WHAT YOU NEED TO DO: Only the lines from the one containing "State) (a n" through the one containing "s.powered a = true" should be printed, exactly as they appear below, with both ends included.

(Stored data entries)
-- ==== Sys2Proof/Machine/Step.lean ====
section
/-! DEFINITION. Sys2Proof/Machine/Step.lean: the step of the block: the command at the front of the queue, or one Crown clock
cycle when none waits. -/
namespace Sys2Proof.Machine

/-- Take the command at the front of the queue and run it with the queue's rest; on an empty queue one Crown clock cycle
passes (log entry 1). -/
def step (s : State) : Host.Outcome State Fault Refusal :=
  match s.pending with
  | [] => .next s.tick
  | c :: rest => exec c { s with pending := rest }

/-- Put the command a table word spells at the front of the queue. No row of the table has bits, so no word spells one. -/
def State.withFetchWord (s : State) (nbits w : Nat) : State :=
  match decodeTableWord nbits w with
  | some c => { s with pending := c :: s.pending }
  | none => s

end Sys2Proof.Machine
end

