-- ==== Sys2Proof/Certificates/Slice0/Obligations.lean ====
section
/-! DEFINITION. Sys2Proof/Certificates/Slice0/Obligations.lean: the statements for the provers. The groups named
…CommandsComplete say of every command, under hypotheses on the state and the operands alone, the next state it answers; the
others say what holds of the block as a whole. Variables such as `u` name the states between. -/
open Sys2Proof Sys2Proof.Machine

/-- A step runs the command at the front of the queue, with the queue's rest (the model's queue, log entry 1). -/
def Obligations.StepRunsFrontCommand : Prop :=
  ∀ (s : State) (c : Instr) (rest : List Instr), step { s with pending := c :: rest } = exec c { s with pending := rest }

/-- With no command waiting, a step is one Crown clock cycle: the model's clock moves on by 1, the queue stays empty, nothing
already sent is taken back, and without AON nothing else changes (log entry 1, R419). First comes what waits for the end of the cycle before:
bring-up that GO has started, ACKs, and the snapshot (R352, R377, R396, R411, R415; log entry 6). -/
def Obligations.IdleStepIsOneCycle : Prop :=
  ∀ s : State, s.pending = [] → ∃ t, step s = .next t ∧ t.cyc = s.cyc + 1 ∧ t.pending = [] ∧ s.egress <+: t.egress ∧
    (s.live = false → t = { s with cyc := s.cyc + 1, same := { start := s.regs } }) ∧
    (∀ u : State, s.live = true → u = (if s.same.go then s.startBringUp.updFaultN else s).sendAcks →
      t = (if u.same.snap then u.snapshot else u).newCycle)

/-- At reset the queue is empty, and the register file, the BAR2 tables and every memory have their canonical form. -/
def Obligations.ResetIsCanonical : Prop := State.reset.pending = [] ∧ State.reset.canonical = true

/-- Reset values the spec's register tables give: the identity word's device and map fields, the crown and output time, the bank
sets, the management and telemetry settings, the marks, and the memory stacks (R62, R447 and the tables of R53, R63, R99, R184,
R292, R374, R415, R416, R440). -/
def Obligations.ResetRegisterValues : Prop :=
  State.reset.rd Reg.GEN_ID_PCI_DEVICE = 0x0C1A ∧ State.reset.rd Reg.GEN_ID_MAP = 1 ∧
  State.reset.rdb Reg.GEN_ACC_ERR_VALID = false ∧ State.reset.rdb Reg.CRN_CTRL_EN = false ∧
  State.reset.rd Reg.CRN_STATUS_STATE = 0 ∧ State.reset.rdb Reg.CRN_STATUS_RUNNING = false ∧ State.reset.now = 0 ∧
  State.reset.run = false ∧ State.reset.ldr = 0 ∧ State.reset.rd Reg.TIME_STATUS_OUT_STATE = 0 ∧
  State.reset.rd Reg.FLT_HEAD_IDX = 0 ∧ State.reset.rd Reg.FLT_TAIL_IDX = 0 ∧ State.reset.rd Reg.FLT_TAIL_NEXT_SEQ = 0 ∧
  State.reset.rd Reg.PWR_INPUT_HWM_MIN_VOLTAGE = 0xFFFF ∧ (∀ l < 24, State.reset.rdb (Reg.LNK_CTRL_EN l) = false) ∧
  (∀ k < 8, State.reset.rd (Reg.HBM_STATUS_STATE k) = 0)

/-- An event counter adds its count and stops at its maximum with SAT set; it never wraps, and no other register moves. A clear that
meets events of its cycle, made before it or after, clears first and then counts them: the counter holds what the cycle has counted. -/
def Obligations.CountersNeverWrap : Prop :=
  ∀ (s : State) (a n : Nat),
    fget ((s.count a n).reg a) 47 0 = min 0xFFFFFFFFFFFF (fget (s.reg a) 47 0 + n) ∧
    (0xFFFFFFFFFFFF ≤ fget (s.reg a) 47 0 + n → fget ((s.count a n).reg a) 63 63 = 1) ∧
    (∀ b, b ≠ a → (s.count a n).reg b = s.reg b) ∧
    (∀ (o : Nat) (r : Reg.Info) (t : State), s.live = true → bar0Addr o = a → Reg.find a = some r → isCounter r = true →
      s.powered a = true → exec (.counterClear o) s = .next t →
      fget (t.reg a) 47 0 = s.countedNow a ∧ fget (t.reg a) 63 63 = 0 ∧ t.countedNow a = s.countedNow a ∧
      fget ((t.count a n).reg a) 47 0 = min 0xFFFFFFFFFFFF (s.countedNow a + n) ∧
      (s.countedNow a + n < 0xFFFFFFFFFFFF → fget ((t.count a n).reg a) 63 63 = 0)) ∧
    (SMap.get Reg.resetVal s.same.start a = s.reg a → s.countedNow a = 0) ∧
    (fget (SMap.get Reg.resetVal s.same.start a) 47 0 ≤ fget (s.reg a) 47 0 → fget (s.reg a) 47 0 + n < 0xFFFFFFFFFFFF →
      (s.count a n).countedNow a = s.countedNow a + n)
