-- ==== Sys2Proof/Laws/State.lean ====
section
/-! SUPPORT. Sys2Proof/Laws/State.lean: one lemma for each part of the state under each operation that updates it, so that no
proof unfolds a record update, and what reading a register, a field, a table entry, a link's or a region's state gives after a
write. -/
set_option Elab.async false
namespace Sys2Proof.Machine

variable (s : State)

@[simp] theorem State.setReg_pending (a : Nat) (v : Word) : (s.setReg a v).pending = s.pending := (Eq.refl _).trans rfl
@[simp] theorem State.setReg_bar2 (a : Nat) (v : Word) : (s.setReg a v).bar2 = s.bar2 := (Eq.refl _).trans rfl
@[simp] theorem State.setReg_hbm (a : Nat) (v : Word) : (s.setReg a v).hbm = s.hbm := (Eq.refl _).trans rfl
@[simp] theorem State.setReg_sram (a : Nat) (v : Word) : (s.setReg a v).sram = s.sram := (Eq.refl _).trans rfl
@[simp] theorem State.setReg_crown (a : Nat) (v : Word) : (s.setReg a v).crown = s.crown := (Eq.refl _).trans rfl
@[simp] theorem State.setReg_rgn (a : Nat) (v : Word) : (s.setReg a v).rgn = s.rgn := (Eq.refl _).trans rfl
@[simp] theorem State.setReg_links (a : Nat) (v : Word) : (s.setReg a v).links = s.links := (Eq.refl _).trans rfl
@[simp] theorem State.setReg_cuff (a : Nat) (v : Word) : (s.setReg a v).cuff = s.cuff := (Eq.refl _).trans rfl
@[simp] theorem State.setReg_route (a : Nat) (v : Word) : (s.setReg a v).route = s.route := (Eq.refl _).trans rfl
@[simp] theorem State.setReg_flt (a : Nat) (v : Word) : (s.setReg a v).flt = s.flt := (Eq.refl _).trans rfl
@[simp] theorem State.setReg_time (a : Nat) (v : Word) : (s.setReg a v).time = s.time := (Eq.refl _).trans rfl
@[simp] theorem State.setReg_pwr (a : Nat) (v : Word) : (s.setReg a v).pwr = s.pwr := (Eq.refl _).trans rfl
@[simp] theorem State.setReg_mem (a : Nat) (v : Word) : (s.setReg a v).mem = s.mem := (Eq.refl _).trans rfl
@[simp] theorem State.setReg_palm (a : Nat) (v : Word) : (s.setReg a v).palm = s.palm := (Eq.refl _).trans rfl
@[simp] theorem State.setReg_ldrs (a : Nat) (v : Word) : (s.setReg a v).ldrs = s.ldrs := (Eq.refl _).trans rfl
@[simp] theorem State.setReg_boot (a : Nat) (v : Word) : (s.setReg a v).boot = s.boot := (Eq.refl _).trans rfl
@[simp] theorem State.setReg_nvm (a : Nat) (v : Word) : (s.setReg a v).nvm = s.nvm := (Eq.refl _).trans rfl
@[simp] theorem State.setReg_bon (a : Nat) (v : Word) : (s.setReg a v).bon = s.bon := (Eq.refl _).trans rfl
@[simp] theorem State.setReg_egress (a : Nat) (v : Word) : (s.setReg a v).egress = s.egress := (Eq.refl _).trans rfl
@[simp] theorem State.setReg_cyc (a : Nat) (v : Word) : (s.setReg a v).cyc = s.cyc := (Eq.refl _).trans rfl
@[simp] theorem State.setReg_freeCtr (a : Nat) (v : Word) : (s.setReg a v).freeCtr = s.freeCtr := (Eq.refl _).trans rfl
@[simp] theorem State.setReg_same (a : Nat) (v : Word) : (s.setReg a v).same = s.same := (Eq.refl _).trans rfl
@[simp] theorem State.live_setReg (a : Nat) (v : Word) : (s.setReg a v).live = s.live := (Eq.refl _).trans rfl
@[simp] theorem State.tab_setReg (a : Nat) (v : Word) (k : Nat) : (s.setReg a v).tab k = s.tab k := (Eq.refl _).trans rfl
@[simp] theorem State.lk_setReg (a : Nat) (v : Word) (k : Nat) : (s.setReg a v).lk k = s.lk k := (Eq.refl _).trans rfl
@[simp] theorem State.rg_setReg (a : Nat) (v : Word) (k : Nat) : (s.setReg a v).rg k = s.rg k := (Eq.refl _).trans rfl
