-- ==== Sys2Proof/Laws/KeptSched.lean ====
section
/-! SUPPORT. Sys2Proof/Laws/KeptSched.lean: what each operation of Machine/Sched.lean keeps (Kept, Laws/Kept.lean). -/
set_option Elab.async false
namespace Sys2Proof.Machine

theorem State.bar2Write_kept {w : Wr} {r s : State} {d : Nat} {o : Nat} {f : State → State} (w_same : w.same = true) (h : Kept w r s) (hf : ∀ y1, Kept w r y1 → Kept w r (f y1)) :
    Kept w r (State.bar2Write s d o f) := by
  unfold State.bar2Write
  exact Kept.ite_ h
    (Kept.ite_ (hf _ h)
    (State.accErr_kept w_same h))

theorem State.palmDrainQ_kept {w : Wr} {r s : State} {l q n : Nat} (w_links : w.links = true) (w_cuff : w.cuff = true) (w_route : w.route = true) (w_flt : w.flt = true) (w_pwr : w.pwr = true) (w_mem : w.mem = true) (w_palm : w.palm = true) (w_same : w.same = true) (h : Kept w r s) :
    Kept w r (s.palmDrainQ l q n) := by
  induction n generalizing s with
  | zero => exact h
  | succ n ih =>
    unfold State.palmDrainQ
    split
    · exact h
    · split
      · exact h
      · rename_i heq
        have h1 := of_ (KeptOP w r) (State.rqTake_kept w_links w_cuff w_route w_flt w_pwr w_mem w_same h) heq
        exact ih (Kept.upd h1 (palm := .inl w_palm))

theorem State.palmDrain_kept {w : Wr} {r s : State} (w_links : w.links = true) (w_cuff : w.cuff = true) (w_route : w.route = true) (w_flt : w.flt = true) (w_pwr : w.pwr = true) (w_mem : w.mem = true) (w_palm : w.palm = true) (w_same : w.same = true) (h : Kept w r s) :
    Kept w r (State.palmDrain s) := by
  unfold State.palmDrain
  exact State.forEach_kept h (fun _ _ h0 => State.palmDrainQ_kept w_links w_cuff w_route w_flt w_pwr w_mem w_palm w_same h0)

theorem State.departOwed_kept {w : Wr} {r s : State} {l : Nat} {st : Nat} {o : Owed} {rest : List Owed} {brim : Bool} (w_links : w.links = true) (w_cuff : w.cuff = true) (w_route : w.route = true) (w_flt : w.flt = true) (w_pwr : w.pwr = true) (w_mem : w.mem = true) (w_same : w.same = true) (h : Kept w r s) :
    Kept w r (State.departOwed s l st o rest brim) := by
  unfold State.departOwed
  lift_lets -underBinder
  intro x0
  have h0 : KeptP w r x0 := State.guardEntry_kept w_cuff w_route w_flt w_pwr w_mem w_same h
  clear_value x0
  intro x1
  have h1 : KeptP w r x1 := State.owedFlit_kept w_links w_cuff w_route w_flt w_pwr w_mem w_same (State.dropUpsets_kept w_mem h0)
  clear_value x1
  intro x2; clear_value x2
  intro x3
  have h3 : Kept w r x3 := State.setLk_kept w_links h1
  clear_value x3
  intro x4 x5; clear_value x4 x5
  exact Kept.ite_ (State.stopLink_kept w_links h0)
    (State.countSched_kept (State.txNew_kept w_links h3))

theorem State.looseSend_kept {w : Wr} {r s : State} {l : Nat} {st : Nat} (w_links : w.links = true) (w_cuff : w.cuff = true) (w_route : w.route = true) (w_flt : w.flt = true) (w_pwr : w.pwr = true) (w_mem : w.mem = true) (w_freeCtr : w.freeCtr = true) (w_same : w.same = true) (h : Kept w r s) :
    Kept w r (State.looseSend s l st) := by
  unfold State.looseSend
  exact Kept.ite_ (State.farSend_kept w_links w_cuff w_route w_flt w_pwr w_mem w_freeCtr w_same h)
    (State.oppSend_kept w_links w_cuff w_route w_flt w_pwr w_mem w_freeCtr w_same h)

theorem State.holdStitch_kept {w : Wr} {r s : State} {l : Nat} {st : Nat} {k : Nat} (w_links : w.links = true) (w_cuff : w.cuff = true) (w_route : w.route = true) (w_flt : w.flt = true) (w_pwr : w.pwr = true) (w_mem : w.mem = true) (w_freeCtr : w.freeCtr = true) (w_same : w.same = true) (h : Kept w r s) :
    Kept w r (State.holdStitch s l st k) := by
  unfold State.holdStitch
  lift_lets -underBinder
  intro x0
  have h0 : Kept w r x0 := State.count_kept h
  clear_value x0
  exact Kept.ite_ (State.oppSend_kept w_links w_cuff w_route w_flt w_pwr w_mem w_freeCtr w_same h0)
    h0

RESPONSE AREA:
  ∀ (s : State) (a n : Nat),
    fget ((s.count a n).reg a) 47 0 = min 0xFFFFFFFFFFFF (fget (s.reg a) 47 0 + n) ∧
    (0xFFFFFFFFFFFF ≤ fget (s.reg a) 47 0 + n → fget ((s.count a n).reg a) 63 63 = 1) ∧
    (∀ b, b ≠ a → (s.count a n).reg b = s.reg b) ∧
    (∀ (o : Nat) (r : Reg.Info) (t : State), s.live = true → bar0Addr o = a → Reg.find a = some r → isCounter r = true →
      s.powered a = true → exec (.counterClear o) s = .next t →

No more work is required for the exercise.